As I was watching my thoughts were more about race. This story is set in the near future, when current children are about 60 years old. In that real world scenario, I am expecting the world to look a lot less white than this movie does. Sure, there is a black guy on the space ship but I’m pretty sure he gets way fewer lines of dialogue than the white characters. The odd Asian face pops up here and there. My own imagination has never stretched to a future in which white Americans will save the world. There is simply so much brain power outside America now, and other countries have more successful education systems.
The Bechdel Test
The Bechdel test was never really intended to be used as a barometer for a good feminist film and I’ve recently been noticing that many stories do pass the test but are still not all that great in regards to portrayal of women.
For the record, this film does pass the Bechdel test — two women do eventually talk to each other.

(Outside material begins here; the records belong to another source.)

-- ==== Sys2Proof/WellFormed.lean ====
section
/-!
DEFINITION. The well-formedness the spec asks for: of a command word (spec/30_encoding.md R80, R83), of the regions of a
command (spec/20_memory.md R58) and of the tables (spec/10_state.md R32, spec/70_reset_and_hazards.md R294). An `Instr` is
well formed by its type; the words it may come from are not.
-/

namespace Sys2Proof

/-- One of the thirteen defined command words: XFORM with or without FINAL, RESET, SETREPL (R83). -/
def commandWordOk (w : Byte) : Bool :=
  (0x10#8 ≤ w && w ≤ 0x17#8) || (0x20#8 ≤ w && w ≤ 0x23#8) || w == 0x31#8

/-- The `n` bytes from address `a` and the `m` bytes from address `b` share a byte. An empty region shares none. -/
def rangesOverlap (a n b m : Nat) : Bool :=
  decide (0 < n) && decide (0 < m) && decide (a < b + m) && decide (b < a + n)

/-- SRC and DST of one command share no byte (R58). -/
def Operands.disjoint (o : Operands) : Bool :=
  !rangesOverlap o.srcAt o.slen o.dstAt o.dcap

/-- ENCTAB is strictly ascending by code point, hence without duplicates (R32). -/
abbrev Tables.ascending (t : Tables) : Prop :=
  t.encTab.Pairwise (fun p q => p.cp < q.cp)

/-- The conditions the spec puts on the tables beyond their shape: ENCTAB ascending, of at most 128 entries, and the code
points of both encode tables at most 0x10FFFF (R32, R33, R294). -/
abbrev Tables.wf (t : Tables) : Prop :=
  t.ascending ∧ t.encTab.length ≤ 128 ∧
    (∀ p ∈ t.encTab, p.cp ≤ 0x10FFFF#21) ∧ (∀ x ∈ t.extTab, x.cp ≤ 0x10FFFF#21)

end Sys2Proof
end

Given that this is about 3 hours long, a couple of brief scenes doesn’t count for much. One of those was about a man. The other depicts two women who don’t like each other. So although Interstellar passes the Bechdel Test, some have made an amendment that ideally there are two women talking who don’t hate each other. Because everyone knows how ‘women are their own worst enemies’, right?
As for the gender breakdown:
There are 15 first-billed characters (counting as single the characters played by multiple actors). One of those characters is a robot and has a male voice, but I’ll take that number down to 13. Of those 13, 2 characters are female (played by two actresses each). So when you look at the raw numbers, this film is typical for Hollywood in its gender balance.

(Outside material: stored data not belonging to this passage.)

-- ==== Sys2Proof/Machine/Encoder.lean ====
section
/-!
DEFINITION. The GSM encoder (spec/42_encoder.md R160 to R176) and the UTF-8 decoding it uses (spec/30_encoding.md R88, R89).
-/

namespace Sys2Proof.Machine

/-- The result of `Utf8Decode` (R88). -/
inductive Utf8Result where
  | valid (cp : CodePoint) (size : Nat)
  | invalid
  | incomplete
deriving DecidableEq, Repr

/-- The range every continuation byte is in, but for the narrowed second bytes (R88). -/
def contRange : Byte × Byte := (0x80#8, 0xBF#8)

/-- The row of the table of R88 that a lead byte falls in: the code-point bits of the lead byte itself, and the required
range of each byte after it. `none` is the last row. -/
def leadRow (b : Byte) : Option (CodePoint × List (Byte × Byte)) :=
  if b ≤ 0x7F#8 then some (b.setWidth 21, [])
  else if b < 0xC2#8 then none
  else if b ≤ 0xDF#8 then some ((b &&& 0x1F#8).setWidth 21, [contRange])
  else if b = 0xE0#8 then some ((b &&& 0x0F#8).setWidth 21, [(0xA0#8, 0xBF#8), contRange])
  else if b = 0xED#8 then some ((b &&& 0x0F#8).setWidth 21, [(0x80#8, 0x9F#8), contRange])
  else if b ≤ 0xEF#8 then some ((b &&& 0x0F#8).setWidth 21, [contRange, contRange])
  else if b = 0xF0#8 then some ((b &&& 0x07#8).setWidth 21, [(0x90#8, 0xBF#8), contRange, contRange])
  else if b ≤ 0xF3#8 then some ((b &&& 0x07#8).setWidth 21, [contRange, contRange, contRange])
  else if b = 0xF4#8 then some ((b &&& 0x07#8).setWidth 21, [(0x80#8, 0x8F#8), contRange, contRange])
  else none

/-- The bytes after the lead byte, examined in order against their ranges: the first that is absent makes the sequence
INCOMPLETE, the first out of range makes it INVALID; each that passes adds six low bits (R88). -/
def utf8Tail (ranges : List (Byte × Byte)) (acc : CodePoint) (size : Nat) (r : List Byte) : Utf8Result :=
  match ranges, r with
  | [], _ => .valid acc size
  | _ :: _, [] => .incomplete
  | (lo, hi) :: ranges', b :: r' =>
    if lo ≤ b ∧ b ≤ hi then utf8Tail ranges' ((acc <<< 6) ||| (b &&& 0x3F#8).setWidth 21) (size + 1) r'
    else .invalid

/-- `Utf8Decode` of the remaining input (R88). It is applied to non-empty input only (R162); an empty one is INCOMPLETE. -/
def utf8Decode (r : List Byte) : Utf8Result :=
  match r with
  | [] => .incomplete
  | b :: rest =>
    match leadRow b with
    | none => .invalid
    | some (acc, ranges) => utf8Tail ranges acc 1 rest

/-- The loop of `BinSearch` on the search space [lo, hi), for at most `probes` probes (R165). -/
def binSearchLoop (tab : List EncPair) (cp : CodePoint) : Nat → Nat → Nat → Option Nat
  | 0, _, _ => none
  | probes + 1, lo, hi =>
    if lo < hi then
      match tab[(lo + hi) / 2]? with
      | none => none
      | some p =>
        if p.cp = cp then some ((lo + hi) / 2)
        else if p.cp < cp then binSearchLoop tab cp probes ((lo + hi) / 2 + 1) hi
        else binSearchLoop tab cp probes lo ((lo + hi) / 2)
    else none

/-- `BinSearch(cp)` over the full table (R165). Each probe shrinks the search space, so N_ENC probes are never too few
(log 20). -/
def binSearch (tab : List EncPair) (cp : CodePoint) : Option Nat :=
  binSearchLoop tab cp tab.length 0 tab.length

/-- `ExtScan(cp)`: the index of the first entry with the code point (R168). -/
def extScan (tab : List ExtTriple) (cp : CodePoint) : Option Nat :=
  tab.findIdx? (fun x => x.cp == cp)

/-- The bytes of one VALID unit with code point `cp` (R87): from ENCTAB, the escape code doubled (R166, R167); else from
EXTTAB, both bytes as stored (R169); else the replacement byte (R170, R174). -/
def encodeUnit (t : Tables) (repl : Byte) (cp : CodePoint) : List Byte :=
  match (binSearch t.encTab cp).bind (fun k => t.encTab[k]?) with
  | some p => if p.gsm = Config.esc then [p.gsm, Config.esc] else [p.gsm]
  | none =>
    match (extScan t.extTab cp).bind (fun j => t.extTab[j]?) with
    | some x => [x.esc, x.gsm]
    | none => [repl]

/-- One iteration of the encoder's loop (R160): exhausted; the room pre-check (R161); then one unit of UTF-8 (R162), held
if it is cut by the end of a chunk that is not final (R164), replaced if it is invalid (R163). -/
def encPick (t : Tables) (repl : Byte) (final : Bool) (_r : Unit) (room : Nat) (src : List Byte) : Pick Unit :=
  match src with
  | [] => .idle
  | b :: rest =>
    if room < 2 then .full
    else match utf8Decode (b :: rest) with
      | .incomplete => if final then .commit 1 [repl] () else .idle
      | .invalid => .commit 1 [repl] ()
      | .valid cp size => .commit size (encodeUnit t repl cp) ()

/-- XFORM.ENC (R160). It reads ENC.REPL and writes no register. -/
def execXformEnc (final : Bool) (s : State) : Host.Outcome State Fault Refusal :=
  s.xform .enc (encPick s.rom s.encRepl final) () (fun t _ => t)

/-- RESET.ENC (R172): no stream state, and ENC.REPL is configuration, so nothing changes. -/
def execResetEnc (s : State) : Host.Outcome State Fault Refusal :=
  s.control .enc id

/-- SETREPL (R173). -/
def execSetRepl (imm8 : Byte) (s : State) : Host.Outcome State Fault Refusal :=
  s.control .enc (fun t => t.setEncRepl (replacementOf imm8))

end Sys2Proof.Machine
end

I’m not sure whether this is good news or not (I might just be used to the imbalance), but this cast felt like quite a balanced ensemble as I was watching. This is partly because the two main female characters have agency. Both are super smart and dedicated to their jobs and we don’t have any bullshit backstory in which they’re torn between their jobs and their families — in fact, that particular dilemma is reserved for the main male character, and that’s refreshing. In contrast, Sandra Bullock’s character in Gravity had a backstory which involved her family, I guess because it was thought a female astronaut without a sob story would not be sufficiently relatable for audiences who are used to women as caregivers. The women in this story do not have children that define them. This felt great.
That said, I am detecting that we’re in the age of The Hermione Trope, in which girl characters work behind the scenes as ‘secret protagonists’, working out complex problems for the male characters who get their hands dirty on the fictional battlefield, whatever form that might take. I’d thought it applied mainly to family movies but I may have to revise that.

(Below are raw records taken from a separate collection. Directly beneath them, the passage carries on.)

/-- The driver goes on after a turn whose command answered with the turns after it. -/
theorem State.drive_cons_of_send {a : Answer} (h : s.send (xformOf u t.final) (pending ++ t.new) t.dcap = some a) :
    s.drive u pending (t :: ts) = (a.state.drive u (resumeInput (pending ++ t.new) a.reply.nsrc []) ts).map
      fun d => ⟨d.state, a.out ++ d.out, d.rest, a.reply :: d.replies⟩ := by
  rw [State.drive, h]
  cases hd : a.state.drive u (resumeInput (pending ++ t.new) a.reply.nsrc []) ts <;> simp only [hd, Option.map_none, Option.map_some]

theorem State.drive_cons_of_refused (h : s.send (xformOf u t.final) (pending ++ t.new) t.dcap = none) :
    s.drive u pending (t :: ts) = none := by
  rw [State.drive, h]

/-- A driver that has done its turns has done the first of them and then the others. -/
theorem State.drive_cons (h : s.drive u pending (t :: ts) = some d) :
    ∃ a d', s.send (xformOf u t.final) (pending ++ t.new) t.dcap = some a ∧
      a.state.drive u (resumeInput (pending ++ t.new) a.reply.nsrc []) ts = some d' ∧
      d = ⟨d'.state, a.out ++ d'.out, d'.rest, a.reply :: d'.replies⟩ := by
  cases ha : s.send (xformOf u t.final) (pending ++ t.new) t.dcap with
  | none => cases (State.drive_cons_of_refused ha).symm.trans h
  | some a =>
    obtain ⟨d', hd', hd⟩ := Option.map_eq_some_iff.mp ((State.drive_cons_of_send ha).symm.trans h)
    exact ⟨a, d', rfl, hd', hd.symm⟩

end turn

/-- After a turn with FINAL no input is added, and the turns after any turn are as they should be too (R121). -/
theorem turnsOk_cons {t : Turn} {ts : List Turn} (h : turnsOk (t :: ts) = true) :
    turnsOk ts = true ∧ (t.final = true → turnsInput ts = []) := by
  cases hfinal : t.final with
  | false => exact ⟨by simpa [turnsOk, hfinal] using h, nofun⟩
  | true =>
    have hall : ∀ x ∈ ts, x.final = true ∧ x.new = [] := by simpa [turnsOk, hfinal] using h
    refine ⟨?_, fun _ => List.flatMap_eq_nil_iff.mpr fun x hx => (hall x hx).2⟩
    cases ts with
    | nil => rfl
    | cons x ts =>
      have hx := (hall x List.mem_cons_self).1
      have hts : ∀ x ∈ ts, x.final = true ∧ x.new = [] := fun y hy => hall y (List.mem_cons_of_mem _ hy)
      simpa [turnsOk, hx] using hts

/-- At every point of the driver's turns: the stream function on the whole stream is what the driver has, followed by the stream
function on what is unconsumed (R243, R244). -/
theorem State.streamOut_after_drive {s : State} {u : UnitId} {pending : List Byte} {ts : List Turn} {d : Driven}
    (hidle : s.AllIdle) (hok : turnsOk ts = true) (h : s.drive u pending ts = some d) :
    s.streamOut u (pending ++ turnsInput ts) = (d.state.streamOut u d.rest).map (d.out ++ ·) := by
  induction ts generalizing s pending d with
  | nil =>
    cases h
    simp [turnsInput]
  | cons t ts ih =>
    obtain ⟨a, d', ha, hd', rfl⟩ := State.drive_cons h
    obtain ⟨hts, hfinal⟩ := turnsOk_cons hok
    have hsplit : pending ++ turnsInput (t :: ts) = (pending ++ t.new) ++ turnsInput ts := by
      simp [turnsInput]
    rw [hsplit, State.streamOut_after_send hidle ha hfinal, ih (State.of_send hidle ha).2.idle hts hd', Option.map_map]
    simp only [Function.comp_def, List.append_assoc]

/-- Each turn has its results. -/
theorem State.drive_replies_length {s : State} {u : UnitId} {pending : List Byte} {ts : List Turn} {d : Driven}
    (h : s.drive u pending ts = some d) : d.replies.length = ts.length := by
  induction ts generalizing s pending d with
  | nil => cases h; rfl
  | cons t ts ih =>
    obtain ⟨a, d', -, hd', rfl⟩ := State.drive_cons h
    rw [List.length_cons, List.length_cons, ih hd']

The frustrating thing is that we’re still not seeing many movies in which the female is the plain ole ‘protagonist’. Don’t forget that this film could just as easily have been about a woman cast in McConaughey’s role, with the young swots being male. That’s just not a story Hollywood is prepared to gamble on yet. From Peggy Olsen, Claire Underwood and Kima Greggs to the girls in Paranorman and Monster House, significant female characters are still not the main characters even when they have the brains. Perhaps this smart under-dog dynamic is thought to be more interesting. Perhaps such relationships do appeal most to female viewers, for whom it’s a certain kind of satisfying to see a woman under-appreciated and then triumph, despite the patriarchal world in which she lives. I’m still waiting for more stories in which fictional worlds of the future depict a social milieu in which women have achieved full agency, not that which comes out of the shadows, behind that of a man.
AND IS IT ANY GOOD?
Pretty fantastic! This was one of those films which stays with you for several days. High concept stories are hard to pull off 100% but all loose ends were tied up. Viewers would benefit from seeing it more than once. Part of the ending did run to cheese in my opinion. Interstallar reminds me of Contact only it is more complex, more frightening, more exciting. I wasn’t bored at any stage, despite the length of 169 minutes.
I’m looking forward to watching this with my daughter when she’s old enough to understand what’s going on. Commonsense Media recommends the film for ages 12 and up.
Pair with the book The Never-ending Days of Being Dead by Marcus Chown for some mind-bending astro stuff presented in readable fashion.